ACTIVITY - Would you please copy every line from the records that contains the word "nothing"?

Stored items -
/-- The step is the pseudocode of 40 section 2 (One step), here over natural numbers: from every state
with digits in memory in which the core can step and OUT_SEQ has room. It rests on the spec's decisions
D3 (counts of 64 and more give 0), D6 and D7 (combo code 7 faults at execution and writes FAULT alone),
D1 (opcode digits), D22 (odd jump targets) and D30 (reads before the write). -/
def Obligations.StepIsThePseudocode : Prop :=
  ∀ s, GoodState s → CanStep s → hasRoom s = true → step s = .next (pseudoStep s)

/-- 40 R81: a step exists only when the core is Running. On a loaded core that is Halted or Faulted
there is no next state, and the host's STEP returns the condition and changes nothing. -/
def Obligations.NoStepUnlessRunning : Prop :=
  (∀ s t, step s = .next t → runState s = .running) ∧
  (∀ s, s.loaded = true → runState s = .halted → command .step s = (.halted, s)) ∧
  (∀ s, s.loaded = true → runState s = .faulted → command .step s = (.fault s.fault, s))

/-- A Running core makes a step, but for one whose OUT_SEQ is filled to a finite OUT_CAP (44 section on
`out`; the spec's decision D13). -/
def Obligations.RunningCoreStepsOrIsFull : Prop :=
  ∀ s, GoodState s → CanStep s →
    (∃ t, step s = .next t) ∨
    (step s = .fault .outputFull ∧ s.params.outCap = some s.outSeq.length)

/-- Before the first successful LOAD, every operation that 70 section 3 allows only after one is refused
and changes nothing, and so is a step (the spec's decision D31). A LOAD that fails leaves it so. The
flag that records the LOAD is the model's, log entry 4. -/
def Obligations.UnloadedCoreRefuses : Prop :=
  ∀ s, s.loaded = false →
    step s = .refused .notLoaded ∧
    command .step s = (.refused, s) ∧
    (∀ n, command (.runToHalt n) s = (.refused, s)) ∧
    (∀ n, command (.runUntilNextOutput n) s = (.refused, s)) ∧
    (∀ a b c, command (.reinit a b c) s = (.refused, s)) ∧
    (∀ comp, command (.read comp) s = (.refused, s)) ∧
    (∀ ds a b c, (load ds a b c s).1 ≠ .ok → (command (.load ds a b c) s).2 = s)

/-! ## Invariants -/

/-- The state after reset meets the invariant. Its values are the model's choice (the spec leaves the
state before the first LOAD unspecified): log entry 5. -/
def Obligations.ResetMeetsInvariant : Prop :=
  GoodState State.reset ∧ State.reset.loaded = false ∧ step State.reset = .refused .notLoaded

/-- Every step keeps the invariant: memory stays canonical and holds digits below 2·L, IP stays in
0..max(L, 3), OUT_SEQ stays within OUT_CAP, and FAULT never becomes INVALID_OPCODE. -/
def Obligations.StepKeepsInvariant : Prop :=
  ∀ s t, GoodState s → step s = .next t → GoodState t

/-- Every host operation keeps the invariant, LOAD with any arguments and whole runs included. -/
def Obligations.CommandKeepsInvariant : Prop :=
  ∀ cmd s, GoodState s → GoodState (command cmd s).2

/-- 60 R142: an opcode digit outside 0 to 7 is a fatal InvalidOpcode where it is met; LOAD rejects one;
so from any successful LOAD on, no sequence of host operations reaches INVALID_OPCODE. -/
def Obligations.InvalidOpcodeUnreachable : Prop :=
  (∀ s op k, CanStep s → readPair s (2 * s.ip) = some (op, k) → 7 < op.toNat →
    ∃ t, step s = .next t ∧ t.fault = .invalidOpcode ∧ ∀ u, step t ≠ .next u) ∧
  (∀ ds a b c s, (∃ d ∈ ds, d < 0 ∨ 7 < d) → load ds a b c s = (.malformedInput, s)) ∧
  (∀ ds a b c s cmds, (load ds a b c s).1 = .ok →
    (session cmds (load ds a b c s).2).fault ≠ .invalidOpcode)

/-- With PRECHECK_AT_LOAD, once a LOAD has succeeded no later sequence of host operations ever faults:
the five illegal words of 30 section 5 cannot be loaded. The parameter is the spec's decision D6. -/
def Obligations.PrecheckedCoreNeverFaults : Prop :=
  ∀ ds a b c s cmds, s.params.precheckAtLoad = true → (load ds a b c s).1 = .ok →
    (session cmds (load ds a b c s).2).fault = .noFault

/-- While every slot holds a legal instruction (30 section 5), a step neither faults nor spoils that; the
core may be Halted after it. Rests on the spec's decision D6: combo code 7 alone faults, and only
when executed. -/
def Obligations.LegalProgramNeverFaults : Prop :=
  ∀ s t, GoodState s → AllLegal s → step s = .next t → t.fault = .noFault ∧ AllLegal t

/-! ## The instructions -/

/-- adv, bdv and cdv put floor(A / 2^v) into A, B and C, for the combo value v of every legal operand and
every register value, and change nothing else but IP, which advances. That a count of 64 or more gives 0
is the spec's decision D3, the digits of bdv and cdv D1, that the old values are read first D30. -/
def Obligations.ShiftFamilyDivides : Prop :=
  ∀ s k, k ≠ 7 →
    DividesInto .a (.adv k) k s ∧ DividesInto .b (.bdv k) k s ∧ DividesInto .c (.cdv k) k s

/-- Shifting A by itself gives 0, since A < 2^A (the corner case k = 4 of the three rules of 41). It
rests on the spec's decisions D3 and D30. -/
def Obligations.SelfShiftGivesZero : Prop :=
  ∀ s, exec (.adv 4) s = .next { s with a := 0, ip := s.ip + 1 } ∧
    exec (.bdv 4) s = .next { s with b := 0, ip := s.ip + 1 } ∧
    exec (.cdv 4) s = .next { s with c := 0, ip := s.ip + 1 }

/-- 42 R110: `bxl k` (op 1) xors the literal into B, bit by bit: only bits 2..0 can change, k = 0 leaves
B, twice restores B, every k is legal, nothing else changes but IP. -/
def Obligations.BxlXorsLiteral : Prop :=
  ∀ s k, decodeWord (1#3 ++ k) = .bxl k ∧ (Instr.bxl k).wellFormed = true ∧
    ∃ t, exec (.bxl k) s = .next t ∧ WritesOnly .b s t ∧
      (∀ j : Fin 64, t.b.getLsbD j = (s.b.getLsbD j ^^ (decide (j.val < 3) && k.getLsbD j))) ∧
      (k = 0 → t.b = s.b) ∧
      (∀ u, exec (.bxl k) t = .next u → u.b = s.b)

/-- `bst k` (op 2) sets B to the combo value mod 8 and changes nothing else but IP; k = 7 raises
InvalidOperand with B unwritten; k in 0..3 sets B to k; and the old B matters for k = 5 alone, where B
becomes B mod 8 (42 section on `bst`). That `bst 5` reads B before it writes it is the spec's decision D30,
the digit of the opcode D1, the packing of the word D2. -/
def Obligations.BstTakesLowDigit : Prop :=
  ∀ s k, decodeWord (2#3 ++ k) = .bst k ∧
    (k ≠ 7 → ∃ t, exec (.bst k) s = .next t ∧ t.b.toNat = comboNat s k % 8 ∧ WritesOnly .b s t ∧
      (k.toNat ≤ 3 → t.b.toNat = k.toNat) ∧
      (k ≠ 5 → ∀ x, ∃ u, exec (.bst k) (writeReg s .b x) = .next u ∧ u.b = t.b) ∧
      (k = 5 → t.b.toNat = s.b.toNat % 8)) ∧
    (k = 7 → ∃ t, exec (.bst k) s = .next t ∧ t.fault = .invalidOperand ∧ t.b = s.b)

/-- 42 R112: `bxc k` (op 4) xors C into B, bit by bit, whatever k, 7 included; nothing else changes but
IP; C = 0 leaves B, B = C gives 0. -/
def Obligations.BxcXorsC : Prop :=
  ∀ s k, decodeWord (4#3 ++ k) = .bxc k ∧ (∀ k', exec (.bxc k') s = exec (.bxc k) s) ∧
    ∃ t, exec (.bxc k) s = .next t ∧ WritesOnly .b s t ∧
      (∀ j : Fin 64, t.b.getLsbD j = (s.b.getLsbD j ^^ s.c.getLsbD j)) ∧
      (s.c = 0 → t.b = s.b) ∧ (s.b = s.c → t.b = 0)

/-- `jnz k` sets IP to floor(k / 2) if A is not 0, else advances, for every k, and changes nothing else;
the target is a slot 0 to 3, the one that holds digit k, and a target from L on halts the core. For an odd
k that is the spec's decision D22. -/
def Obligations.JnzBranchesOnA : Prop :=
  ∀ s k, decodeWord (3#3 ++ k) = .jnz k ∧
    (s.a ≠ 0 → exec (.jnz k) s = .next { s with ip := k.toNat / 2 } ∧ k.toNat / 2 ≤ 3 ∧
      (k.toNat = 2 * (k.toNat / 2) ∨ k.toNat = 2 * (k.toNat / 2) + 1) ∧
      (s.fault = .noFault → s.plen ≤ k.toNat / 2 → runState { s with ip := k.toNat / 2 } = .halted)) ∧
    (s.a = 0 → exec (.jnz k) s = .next { s with ip := s.ip + 1 })

/-- 44 R130: `out k` (op 5) emits the combo value mod 8 as the next output digit, neither halts nor
branches, and changes no register; k in 0..3 emits k; k = 7 raises InvalidOperand with nothing emitted;
and RUN_UNTIL_NEXT_OUTPUT yields right after it. OUT_SEQ must have room: without it see
OutputFullIsStuck and OutSevenFaultsWhenFull. -/
def Obligations.OutEmitsLowDigit : Prop :=
  ∀ s k, decodeWord (5#3 ++ k) = .out k ∧
    (k ≠ 7 → hasRoom s = true → ∃ t d, exec (.out k) s = .next t ∧ t.outSeq = s.outSeq ++ [d] ∧
      d.toNat = comboNat s k % 8 ∧ (k.toNat ≤ 3 → d = k) ∧ t.ip = s.ip + 1 ∧
      (∀ r, readReg t r = readReg s r) ∧ KeepsRest s t ∧
      (CanStep s → readPair s (2 * s.ip) = some (5, k.setWidth 8) →
        ∀ n, command (.runUntilNextOutput (n + 1)) s = (.yield d, t))) ∧
    (k = 7 → hasRoom s = true →
      ∃ t, exec (.out k) s = .next t ∧ t.fault = .invalidOperand ∧ t.outSeq = s.outSeq)

/-- An `out` that finds OUT_SEQ full has no step: the core is stuck, still Running, and the host's STEP
does not return. The spec's decision D13; that STEP then never returns is the model's reading, log entry
12. -/
def Obligations.OutputFullIsStuck : Prop :=
  ∀ s k, k ≠ 7 → hasRoom s = false →
    exec (.out k) s = .fault .outputFull ∧
    (CanStep s → readPair s (2 * s.ip) = some (5, k.setWidth 8) →
      command .step s = (.stuck, s) ∧ runState s = .running ∧
      ∀ n, command (.runToHalt (n + 1)) s = (.stuck, s))

/-- An `out` with operand 7 that finds OUT_SEQ full takes InvalidOperand, as with room: it would append
no digit, so it is not the `out` that 44's capacity leaves without a step. The spec does not say which
comes first: this is the model's reading, DEDUCED, unsafe, log entry 10. -/
def Obligations.OutSevenFaultsWhenFull : Prop :=
  ∀ s, hasRoom s = false →
    exec (.out 7) s = .next { s with fault := .invalidOperand } ∧
    (CanStep s → readPair s (2 * s.ip) = some (5, 7) →
      command .step s = (.fault .invalidOperand, { s with fault := .invalidOperand }) ∧
      ∀ n, command (.runToHalt (n + 2)) s = (.fault .invalidOperand, { s with fault := .invalidOperand }))

/-- 30 R65: the combo operand codes, with their tagged variants; 7 has no value and faults in the five
combo-kind instructions (`out` with room in OUT_SEQ: without it see OutSevenFaultsWhenFull); and the
loader accepts digit 7 in any operand cell (without the precheck). -/
def Obligations.ComboOperandTable : Prop :=
  (∀ s, combo s 0 = some 0 ∧ combo s 1 = some 1 ∧ combo s 2 = some 2 ∧ combo s 3 = some 3 ∧
    combo s 4 = some s.a ∧ combo s 5 = some s.b ∧ combo s 6 = some s.c ∧ combo s 7 = none) ∧
  (comboSource 0 = some (.literal 0) ∧ comboSource 1 = some (.literal 1) ∧
    comboSource 2 = some (.literal 2) ∧ comboSource 3 = some (.literal 3) ∧
    comboSource 4 = some (.register .a) ∧ comboSource 5 = some (.register .b) ∧
    comboSource 6 = some (.register .c) ∧ comboSource 7 = none) ∧
  (∀ i s, operandKind i = .combo → i.operand = 7 → ((∃ k, i = .out k) → hasRoom s = true) →
    ∃ t, exec i s = .next t ∧ t.fault = .invalidOperand) ∧
  (∀ ds a b c s, s.params.precheckAtLoad = false → GoodInput s.params ds a b c → (load ds a b c s).1 = .ok)

/-- Every legal instruction completes: from every state, with room in OUT_SEQ for `out`, it answers a
next state that has not faulted anew. -/
def Obligations.LegalInstructionsComplete : Prop :=
  ∀ i s, i.wellFormed = true → ((∃ k, i = .out k) → hasRoom s = true) →
    ∃ t, exec i s = .next t ∧ t.fault = s.fault ∧ t.ip = nextIp i s

/-- The frame of all eight instructions, from the table of 10 section 2: registers but the destination,
OUT_SEQ but for `out`, and all of program memory, L and the parameters are unchanged; FAULT is unchanged
or becomes INVALID_OPERAND. -/
def Obligations.ExecFrame : Prop :=
  ∀ i s t, exec i s = .next t →
    (∀ r, destReg i ≠ some r → readReg t r = readReg s r) ∧
    ((∀ k, i ≠ .out k) → t.outSeq = s.outSeq) ∧
    t.prog = s.prog ∧ t.plen = s.plen ∧ t.loaded = s.loaded ∧ t.params = s.params ∧
    (∀ addr, readCell t addr = readCell s addr) ∧
    (t.fault = s.fault ∨ t.fault = .invalidOperand)
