-- ==== Sys2Proof/Laws/State.lean ====
section
/-! SUPPORT. One lemma per field per update of the state, so that no proof unfolds a record update. -/

namespace Sys2Proof.Machine

@[simp] theorem setIp_a (s : State) (t : Nat) : (setIp s t).a = s.a := rfl
@[simp] theorem setIp_b (s : State) (t : Nat) : (setIp s t).b = s.b := rfl
@[simp] theorem setIp_c (s : State) (t : Nat) : (setIp s t).c = s.c := rfl
@[simp] theorem setIp_ip (s : State) (t : Nat) : (setIp s t).ip = t := rfl
@[simp] theorem setIp_prog (s : State) (t : Nat) : (setIp s t).prog = s.prog := rfl
@[simp] theorem setIp_plen (s : State) (t : Nat) : (setIp s t).plen = s.plen := rfl
@[simp] theorem setIp_outSeq (s : State) (t : Nat) : (setIp s t).outSeq = s.outSeq := rfl
@[simp] theorem setIp_fault (s : State) (t : Nat) : (setIp s t).fault = s.fault := rfl
@[simp] theorem setIp_loaded (s : State) (t : Nat) : (setIp s t).loaded = s.loaded := rfl
@[simp] theorem setIp_params (s : State) (t : Nat) : (setIp s t).params = s.params := rfl

@[simp] theorem advance_a (s : State) : (advance s).a = s.a := rfl
@[simp] theorem advance_b (s : State) : (advance s).b = s.b := rfl
@[simp] theorem advance_c (s : State) : (advance s).c = s.c := rfl
@[simp] theorem advance_ip (s : State) : (advance s).ip = s.ip + 1 := rfl
@[simp] theorem advance_prog (s : State) : (advance s).prog = s.prog := rfl
@[simp] theorem advance_plen (s : State) : (advance s).plen = s.plen := rfl
@[simp] theorem advance_outSeq (s : State) : (advance s).outSeq = s.outSeq := rfl
@[simp] theorem advance_fault (s : State) : (advance s).fault = s.fault := rfl
@[simp] theorem advance_loaded (s : State) : (advance s).loaded = s.loaded := rfl
@[simp] theorem advance_params (s : State) : (advance s).params = s.params := rfl

@[simp] theorem emit_a (d : Digit) (s : State) : (emit d s).a = s.a := rfl
@[simp] theorem emit_b (d : Digit) (s : State) : (emit d s).b = s.b := rfl
@[simp] theorem emit_c (d : Digit) (s : State) : (emit d s).c = s.c := rfl
@[simp] theorem emit_ip (d : Digit) (s : State) : (emit d s).ip = s.ip := rfl
@[simp] theorem emit_prog (d : Digit) (s : State) : (emit d s).prog = s.prog := rfl
@[simp] theorem emit_plen (d : Digit) (s : State) : (emit d s).plen = s.plen := rfl
@[simp] theorem emit_outSeq (d : Digit) (s : State) : (emit d s).outSeq = s.outSeq ++ [d] := rfl
@[simp] theorem emit_fault (d : Digit) (s : State) : (emit d s).fault = s.fault := rfl
@[simp] theorem emit_loaded (d : Digit) (s : State) : (emit d s).loaded = s.loaded := rfl
@[simp] theorem emit_params (d : Digit) (s : State) : (emit d s).params = s.params := rfl

@[simp] theorem raiseFault_a (f : FaultStatus) (s : State) : (raiseFault f s).a = s.a := rfl
@[simp] theorem raiseFault_b (f : FaultStatus) (s : State) : (raiseFault f s).b = s.b := rfl
@[simp] theorem raiseFault_c (f : FaultStatus) (s : State) : (raiseFault f s).c = s.c := rfl
@[simp] theorem raiseFault_ip (f : FaultStatus) (s : State) : (raiseFault f s).ip = s.ip := rfl
@[simp] theorem raiseFault_prog (f : FaultStatus) (s : State) : (raiseFault f s).prog = s.prog := rfl
@[simp] theorem raiseFault_plen (f : FaultStatus) (s : State) : (raiseFault f s).plen = s.plen := rfl
@[simp] theorem raiseFault_outSeq (f : FaultStatus) (s : State) : (raiseFault f s).outSeq = s.outSeq := rfl
@[simp] theorem raiseFault_fault (f : FaultStatus) (s : State) : (raiseFault f s).fault = f := rfl
@[simp] theorem raiseFault_loaded (f : FaultStatus) (s : State) : (raiseFault f s).loaded = s.loaded := rfl
@[simp] theorem raiseFault_params (f : FaultStatus) (s : State) : (raiseFault f s).params = s.params := rfl

@[simp] theorem startRun_a (a b c : Int) (s : State) : (startRun a b c s).a = BitVec.ofInt 64 a := rfl
@[simp] theorem startRun_b (a b c : Int) (s : State) : (startRun a b c s).b = BitVec.ofInt 64 b := rfl
@[simp] theorem startRun_c (a b c : Int) (s : State) : (startRun a b c s).c = BitVec.ofInt 64 c := rfl
@[simp] theorem startRun_ip (a b c : Int) (s : State) : (startRun a b c s).ip = 0 := rfl
@[simp] theorem startRun_prog (a b c : Int) (s : State) : (startRun a b c s).prog = s.prog := rfl
@[simp] theorem startRun_plen (a b c : Int) (s : State) : (startRun a b c s).plen = s.plen := rfl
@[simp] theorem startRun_outSeq (a b c : Int) (s : State) : (startRun a b c s).outSeq = [] := rfl
@[simp] theorem startRun_fault (a b c : Int) (s : State) : (startRun a b c s).fault = .noFault := rfl
@[simp] theorem startRun_loaded (a b c : Int) (s : State) : (startRun a b c s).loaded = s.loaded := rfl
@[simp] theorem startRun_params (a b c : Int) (s : State) : (startRun a b c s).params = s.params := rfl

@[simp] theorem setProgram_a (digits : List Int) (s : State) : (setProgram digits s).a = s.a := rfl
@[simp] theorem setProgram_b (digits : List Int) (s : State) : (setProgram digits s).b = s.b := rfl
@[simp] theorem setProgram_c (digits : List Int) (s : State) : (setProgram digits s).c = s.c := rfl
@[simp] theorem setProgram_ip (digits : List Int) (s : State) : (setProgram digits s).ip = s.ip := rfl
@[simp] theorem setProgram_prog (digits : List Int) (s : State) : (setProgram digits s).prog = Memory.ofDigits 0 (digits.map (BitVec.ofInt 8)) := rfl
@[simp] theorem setProgram_plen (digits : List Int) (s : State) : (setProgram digits s).plen = digits.length / 2 := rfl
@[simp] theorem setProgram_outSeq (digits : List Int) (s : State) : (setProgram digits s).outSeq = s.outSeq := rfl
@[simp] theorem setProgram_fault (digits : List Int) (s : State) : (setProgram digits s).fault = s.fault := rfl
@[simp] theorem setProgram_loaded (digits : List Int) (s : State) : (setProgram digits s).loaded = true := rfl
@[simp] theorem setProgram_params (digits : List Int) (s : State) : (setProgram digits s).params = s.params := rfl

@[simp] theorem placeCells_a (s : State) (op k : Byte) : (placeCells s op k).a = s.a := rfl
@[simp] theorem placeCells_b (s : State) (op k : Byte) : (placeCells s op k).b = s.b := rfl
@[simp] theorem placeCells_c (s : State) (op k : Byte) : (placeCells s op k).c = s.c := rfl
@[simp] theorem placeCells_ip (s : State) (op k : Byte) : (placeCells s op k).ip = s.ip := rfl
@[simp] theorem placeCells_prog (s : State) (op k : Byte) : (placeCells s op k).prog = Memory.write (Memory.write s.prog (2 * s.ip) op) (2 * s.ip + 1) k := rfl
@[simp] theorem placeCells_plen (s : State) (op k : Byte) : (placeCells s op k).plen = max s.plen (s.ip + 1) := rfl
@[simp] theorem placeCells_outSeq (s : State) (op k : Byte) : (placeCells s op k).outSeq = s.outSeq := rfl
@[simp] theorem placeCells_fault (s : State) (op k : Byte) : (placeCells s op k).fault = .noFault := rfl
@[simp] theorem placeCells_loaded (s : State) (op k : Byte) : (placeCells s op k).loaded = true := rfl
@[simp] theorem placeCells_params (s : State) (op k : Byte) : (placeCells s op k).params = s.params := rfl

@[simp] theorem writeReg_a_a (s : State) (v : Word) : (writeReg s .a v).a = v := rfl
@[simp] theorem writeReg_a_b (s : State) (v : Word) : (writeReg s .a v).b = s.b := rfl
@[simp] theorem writeReg_a_c (s : State) (v : Word) : (writeReg s .a v).c = s.c := rfl
@[simp] theorem writeReg_b_a (s : State) (v : Word) : (writeReg s .b v).a = s.a := rfl
@[simp] theorem writeReg_b_b (s : State) (v : Word) : (writeReg s .b v).b = v := rfl
@[simp] theorem writeReg_b_c (s : State) (v : Word) : (writeReg s .b v).c = s.c := rfl
@[simp] theorem writeReg_c_a (s : State) (v : Word) : (writeReg s .c v).a = s.a := rfl
@[simp] theorem writeReg_c_b (s : State) (v : Word) : (writeReg s .c v).b = s.b := rfl
@[simp] theorem writeReg_c_c (s : State) (v : Word) : (writeReg s .c v).c = v := rfl

@[simp] theorem writeReg_ip (s : State) (r : Reg) (v : Word) : (writeReg s r v).ip = s.ip := by cases r <;> rfl
@[simp] theorem writeReg_prog (s : State) (r : Reg) (v : Word) : (writeReg s r v).prog = s.prog := by cases r <;> rfl
@[simp] theorem writeReg_plen (s : State) (r : Reg) (v : Word) : (writeReg s r v).plen = s.plen := by cases r <;> rfl
@[simp] theorem writeReg_outSeq (s : State) (r : Reg) (v : Word) : (writeReg s r v).outSeq = s.outSeq := by cases r <;> rfl
@[simp] theorem writeReg_fault (s : State) (r : Reg) (v : Word) : (writeReg s r v).fault = s.fault := by cases r <;> rfl
@[simp] theorem writeReg_loaded (s : State) (r : Reg) (v : Word) : (writeReg s r v).loaded = s.loaded := by cases r <;> rfl
@[simp] theorem writeReg_params (s : State) (r : Reg) (v : Word) : (writeReg s r v).params = s.params := by cases r <;> rfl

@[simp] theorem readReg_a (s : State) : readReg s .a = s.a := rfl
@[simp] theorem readReg_b (s : State) : readReg s .b = s.b := rfl
@[simp] theorem readReg_c (s : State) : readReg s .c = s.c := rfl

@[simp] theorem readReg_writeReg_same (s : State) (r : Reg) (v : Word) : readReg (writeReg s r v) r = v := by
  cases r <;> rfl

theorem readReg_writeReg_ne (s : State) {r q : Reg} (v : Word) (h : q ≠ r) :
    readReg (writeReg s r v) q = readReg s q := by
  cases r <;> cases q <;> first | rfl | exact absurd rfl h

@[simp] theorem readReg_setIp (s : State) (t : Nat) (r : Reg) : readReg (setIp s t) r = readReg s r := by cases r <;> rfl
@[simp] theorem readReg_advance (s : State) (r : Reg) : readReg (advance s) r = readReg s r := by cases r <;> rfl
@[simp] theorem readReg_emit (d : Digit) (s : State) (r : Reg) : readReg (emit d s) r = readReg s r := by cases r <;> rfl
@[simp] theorem readReg_raiseFault (f : FaultStatus) (s : State) (r : Reg) : readReg (raiseFault f s) r = readReg s r := by cases r <;> rfl
@[simp] theorem readReg_setProgram (digits : List Int) (s : State) (r : Reg) : readReg (setProgram digits s) r = readReg s r := by cases r <;> rfl
@[simp] theorem readReg_placeCells (s : State) (op k : Byte) (r : Reg) : readReg (placeCells s op k) r = readReg s r := by cases r <;> rfl

end Sys2Proof.Machine
end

COMPLETED TASK -
there is no next state, and the host's STEP returns the condition and changes nothing. -/
and changes nothing, and so is a step (the spec's decision D31). A LOAD that fails leaves it so. The
every register value, and change nothing else but IP, which advances. That a count of 64 or more gives 0
B, twice restores B, every k is legal, nothing else changes but IP. -/
/-- `bst k` (op 2) sets B to the combo value mod 8 and changes nothing else but IP; k = 7 raises
/-- 42 R112: `bxc k` (op 4) xors C into B, bit by bit, whatever k, 7 included; nothing else changes but
/-- `jnz k` sets IP to floor(k / 2) if A is not 0, else advances, for every k, and changes nothing else;
branches, and changes no register; k in 0..3 emits k; k = 7 raises InvalidOperand with nothing emitted;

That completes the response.